Что принесет нам лето этого года?
Вся эта история только рассказ
об изменении способов чтения. Но и погоды.
Умершие повсюду приветствуют нас, настаивая
на том, что их истина постигается в выявлении зримого:
кокон зрачка, сворачивающего мерцание
в искажениях светлеющих глазa.
Подобно тому, как в ускоренной киносъемке
время ума удается вложить во скорость цветения плазмы,
тело, распределяясь по пейзажному полотну,
просачивается в его поры по капле, как образ,
который более всего походит собой на дыру,
куда устремляется "да",
не нуждаясь ни в каких оправданиях.
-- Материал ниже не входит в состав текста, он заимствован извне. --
theorem AnswerCanonical.execSqrt (h : s.Canonical) {f : Fields} : AnswerCanonical (execSqrt f s) :=
  .runInstr h .opSpecial

theorem AnswerCanonical.execEx2 (h : s.Canonical) {f : Fields} : AnswerCanonical (execEx2 f s) :=
  .runInstr h .opSpecial

theorem AnswerCanonical.execLg2 (h : s.Canonical) {f : Fields} : AnswerCanonical (execLg2 f s) :=
  .runInstr h .opSpecial

theorem AnswerCanonical.execSinpi (h : s.Canonical) {f : Fields} : AnswerCanonical (execSinpi f s) :=
  .runInstr h .opSpecial

theorem AnswerCanonical.execCospi (h : s.Canonical) {f : Fields} : AnswerCanonical (execCospi f s) :=
  .runInstr h .opSpecial

theorem AnswerCanonical.execTanh (h : s.Canonical) {f : Fields} : AnswerCanonical (execTanh f s) :=
  .runInstr h .opSpecial

end Sys2Proof.Machine
end

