theorem AnswerCanonical.exec (h : s.Canonical) {i : Instr} : AnswerCanonical (exec i s) := by
  unfold Machine.exec
  split
  · exact .execBra h
  · exact .execBrx h
  · exact .execCall h
  · exact .execCallInd h
  · exact .execRet h
  · exact .execLoop h
  · exact .execExit h
  · exact .execNop h
  · exact .execYield h
  · exact .execSleep h
  · exact .execSleepEnd h
  · exact .execBpt h
  · exact .execTrap h
  · exact .execIllegalWord h
  · exact .execIadd h
  · exact .execIsub h
  · exact .execIaddc h
  · exact .execIsubb h
  · exact .execImul h
  · exact .execImulh h
  · exact .execImad h
  · exact .execImadw h
  · exact .execImin h
  · exact .execImax h
  · exact .execIabs h
  · exact .execIneg h
  · exact .execIcmp h
  · exact .execIset h
  · exact .execSel h
  · exact .execMov h
  · exact .execLea h
  · exact .execAnd h
  · exact .execOr h
  · exact .execXor h
  · exact .execAndn h
  · exact .execNot h
  · exact .execShl h
  · exact .execShr h
  · exact .execSar h
  · exact .execRot h
  · exact .execShf h
  · exact .execBfe h
  · exact .execBfi h
  · exact .execPopc h
  · exact .execClz h
  · exact .execCtz h
  · exact .execBrev h
  · exact .execPrmt h
  · exact .execPand h
  · exact .execPor h
  · exact .execPxor h
  · exact .execPmov h
  · exact .execFadd h
  · exact .execFsub h
  · exact .execFmul h
  · exact .execFfma h
  · exact .execFmin h
  · exact .execFmax h
  · exact .execFabs h
  · exact .execFneg h
  · exact .execFcmp h
  · exact .execFset h
  · exact .execFclass h
  · exact .execFrnd h
  · exact .execFscale h
  · exact .execFaddF64 h
  · exact .execFsubF64 h
  · exact .execFmulF64 h
  · exact .execFfmaF64 h
  · exact .execFminF64 h
  · exact .execFmaxF64 h
  · exact .execFabsF64 h
  · exact .execFnegF64 h
  · exact .execFcmpF64 h
  · exact .execFsetF64 h
  · exact .execFclassF64 h
  · exact .execFrndF64 h
  · exact .execFscaleF64 h
  · exact .execCvt h
  · exact .execPack h
  · exact .execUnpack h
  · exact .execCvt8 h
  · exact .execCvt4 h
  · exact .execQmx h
  · exact .execRcp h
  · exact .execRsq h
  · exact .execSqrt h
  · exact .execEx2 h
  · exact .execLg2 h
  · exact .execSinpi h
  · exact .execCospi h
  · exact .execTanh h
  · exact .execShfl h
  · exact .execBallot h
  · exact .execVote h
  · exact .execMatchAny h
  · exact .execRedux h
  · exact .execScanx h
  · exact .execElect h
  · exact .execProducerWriteback h
  · exact .execLdG h
  · exact .execLdGAcq h
  · exact .execLdGEd h
  · exact .execLdGEdRpt h
  · exact .execLdS h
  · exact .execLdSAcq h
  · exact .execLdSFw h
  · exact .execLdSFc h
  · exact .execFullLoadPerform h
  · exact .execLdK h
  · exact .execStG h
  · exact .execStGRel h
  · exact .execStS h
  · exact .execStSRel h
  · exact .execStSFs h
  · exact .execDraftCommit h
  · exact .execStoreApplyAtHome h
  · exact .execRedApply h
  · exact .execPrf h
  · exact .execFeclr h
  · exact .execFenceAcq h
  · exact .execFenceRel h
  · exact .execFenceAr h
  · exact .execAtomAdd h
  · exact .execAtomMin h
  · exact .execAtomMax h
  · exact .execAtomAnd h
  · exact .execAtomOr h
  · exact .execAtomXor h
  · exact .execAtomExch h
  · exact .execAtomFadd h
  · exact .execCas h
  · exact .execRedAdd h
  · exact .execRedMin h
  · exact .execRedMax h
  · exact .execRedAnd h
  · exact .execRedOr h
  · exact .execRedXor h
  · exact .execRedFadd h
  · exact .execEdnext h
  · exact .execEdsync h
  · exact .execEditionAutoRelease h
  · exact .execSread h
  · exact .execSwrite h
  · exact .execSysc h
  · exact .execSyscA h
  · exact .execDraft h
  · exact .execBarInit h
  · exact .execBarArr h
  · exact .execBarExp h
  · exact .execBarWait h
  · exact .execBarrierWaitWake h
  · exact .execBarTest h
  · exact .execMbxPush h
  · exact .execMbxPushTry h
  · exact .execMbxPop h
  · exact .execMailboxPushWake h
  · exact .execMailboxPopWake h
  · exact .execMon h
  · exact .execEvarm h
  · exact .execEvdis h
  · exact .execEvclr h
  · exact .execWaitany h
  · exact .execWaitanyDelivery h
  · exact .execDeadlineExpire h
  · exact .execCpy h
  · exact .execCpyAcceptDeferred h
  · exact .execCopyChunk h
  · exact .execCopySrcDone h
  · exact .execCopyVisible h
  · exact .execCbatch h
  · exact .execCbatchDeferredSeal h
  · exact .execCwait h
  · exact .execCwaitRelease h
  · exact .execCstat h
  · exact .execMbind h
  · exact .execMatrixSetForm h
  · exact .execMbindU h
  · exact .execMatrixCollectiveStart h
  · exact .execMma h
  · exact .execMmaComplete h
  · exact .execMzero h
  · exact .execMlda h
  · exact .execMsta h
  · exact .execMrgd h
  · exact .execRotationEnter h
  · exact .execRotationLeave h
  · exact .execSubgangSwap h
  · exact .execAgedSwap h
  · exact .execBlockRetire h
  · exact .execHeldSourceEnter h
  · exact .execPgread h
  · exact .execPgwrite h
  · exact .execGangStop h
  · exact .execGangHalt h
  · exact .execGangRelease h
  · exact .execGangSave h
  · exact .execGangRestore h
  · exact .execGangClear h
  · exact .execGangKill h
  · exact .execGangClearfree h
  · exact .execPresume h
  · exact .execPmsendChannel h
  · exact .execPmsendMailbox h
  · exact .execPmrecv h
  · exact .execPcallrec h
  · exact .execSfenceVma h
  · exact .execTlbiComplete h
  · exact .execPageWalk h
  · exact .execRegisterWrite h
  · exact .execGangPlace h
  · exact .execEvictionUseDeadline h
  · exact .execBlockImageSave h
  · exact .execBlockRestore h
  · exact .execRouterHoldExpire h
  · exact .execFlushAck h
  · exact .execHostCxlMemAccess h
  · exact .execFlitReceive h
  · exact .execLaneDrop h
  · exact .execRemoteRequest h
  · exact .execRemoteAck h
  · exact .execRemoteRetransmit h
  · exact .execRemoteRequestFail h
  · exact .execPskeySwitch h
  · exact .execKeylow h
  · exact .execKeyLimit h
  · exact .execStreamDown h
  · exact .execStreamTagFailures h
  · exact .execNvmeMsix h
  · exact .execNvmeDma h
  · exact .execEthTxComplete h
  · exact .execEthRxFrame h
  · exact .execPatrolRead h
  · exact .execCorePowerGate h
  · exact .execCorePowerUpComplete h
  · exact .execPorterLoadStoreAmo h
  · exact .execPorterFence h
  · exact .execPorterTimerInterrupt h
  · exact .execStorageError h
  · exact .execInstructionFetchFault h
  · exact .execTlbiCluster h
  · exact .execTlbiDevice h
  · exact .execEngineResume h
  · exact .execEngineAbort h
  · exact .execLaunchPost h
  · exact .execDistributorAdmit h
  · exact .execFragmentationGuard h
  · exact .execDistack h
  · exact .execJpush h
  · exact .execPskeyCommit h
  · exact .execEthTxTail h
  · exact .execDeviceRelease h
  · exact .execLeaseBlockWrite h
  · exact .execBootBlockWrite h
  · exact .execScrubComplete h
  · exact .execBootStep h
  · exact .execImageSourceTimeout h
  · exact .execPorterBootTimeout h
  · exact .execWatchdog h
  · exact .execBootok h
  · exact .execStagingChunklen h
  · exact .execStagingChunkTaken h
  · exact .execStagingTotal h
  · exact .execGetVersion h
  · exact .execGetCapabilities h
  · exact .execNegotiateAlgorithms h
  · exact .execGetDigests h
  · exact .execGetCertificate h
  · exact .execChallenge h
  · exact .execGetMeasurements h
  · exact .execKeyExchange h
  · exact .execFinish h
  · exact .execEndSession h
  · exact .execIdeKm h
  · exact .execEnrol h
  · exact .execRevoke h
  · exact .execQuery h
  · exact .execMeasurementExtend h
  · exact .execSpare h
  · exact .execSpareSteerComplete h
  · exact .execCoreretire h
  · exact .execRowspare h
  · exact .execChretire h
  · exact .execErrtail h
  · exact .execErrinjArm h
  · exact .execErrinjDisarm h
  · exact .execDeviceReset h
  · exact .execStandbyPowerLoss h
  · exact .execEthRxTail h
Реальность.
Человек неуследим, как пробел между словами,
который не удается забыть в сличении монологов.
Нищета, доведенная до свода свободы -
архитектура круга, взращивающего невесомость.
Предложение вычитывает из себя возможность
необратимого вычитания, но и это
не убавление - ни вида, цветущего из окна,
ни тела, избранного уликой влаги,
в котором каждое слово растрачивает себя,
и чем сильнее очарование обрамляющих дыхание вещей,
тем дальше уходишь, оставляя сиять
холодом первозданного случая
пыль, перетекающую из рук в руки.
КОНДРАТИЙ ТЕОТОКОПУЛОС ВСПОМИНАЕТ
Lizard Mounds, ничего, кроме погребальных насыпей
в виде нескольких ястребов
распластанных дерном ящериц,
шелеста прошлогодней листвы, а также костей,
продолжающих быть в этом мире вполне безучастно -
Возвращаются утки. Крепнет,
словно струна натяжения, передающая сила воздуха.
Выше головокружительный лабиринт,
магнитные оси которого перемещениями,
как парусами. Легок и сулит надежду путь в облаках.
Синева беспомощно-справедлива,
но еще несколько дней тому
в талой воде играли дети, возводя укрепления из камней,
повторявшие ледяные законы накопления энергии. Руки
тускло рдели, растрачивая тепло, а вдоль шоссе
святилищем поражения, словно киты на отмелях,
лежали леса, подобно горам угля,
которые шевелил слабо подспудный огонь,
распрямляя для убедительности перья Эреба.
Голос какой услышит себя в них,
выведенных из перекрестков чисел,
отражаясь этой, затем той стороной -
впечатление - часть сокращения сроков,
пульсирующая, сокрушающая в грамматике целое.
Это - луна и утки, пересекающие ее равнину.
Горизонт еще не стал катящимся колесом,
хотя по ночам слышно, как снизу скребется трава,
неумелая, любопытная, точно пузыри во рту
глядящего на солнце младенца.
Какие идеи помогут выстоять опустошенным вещам?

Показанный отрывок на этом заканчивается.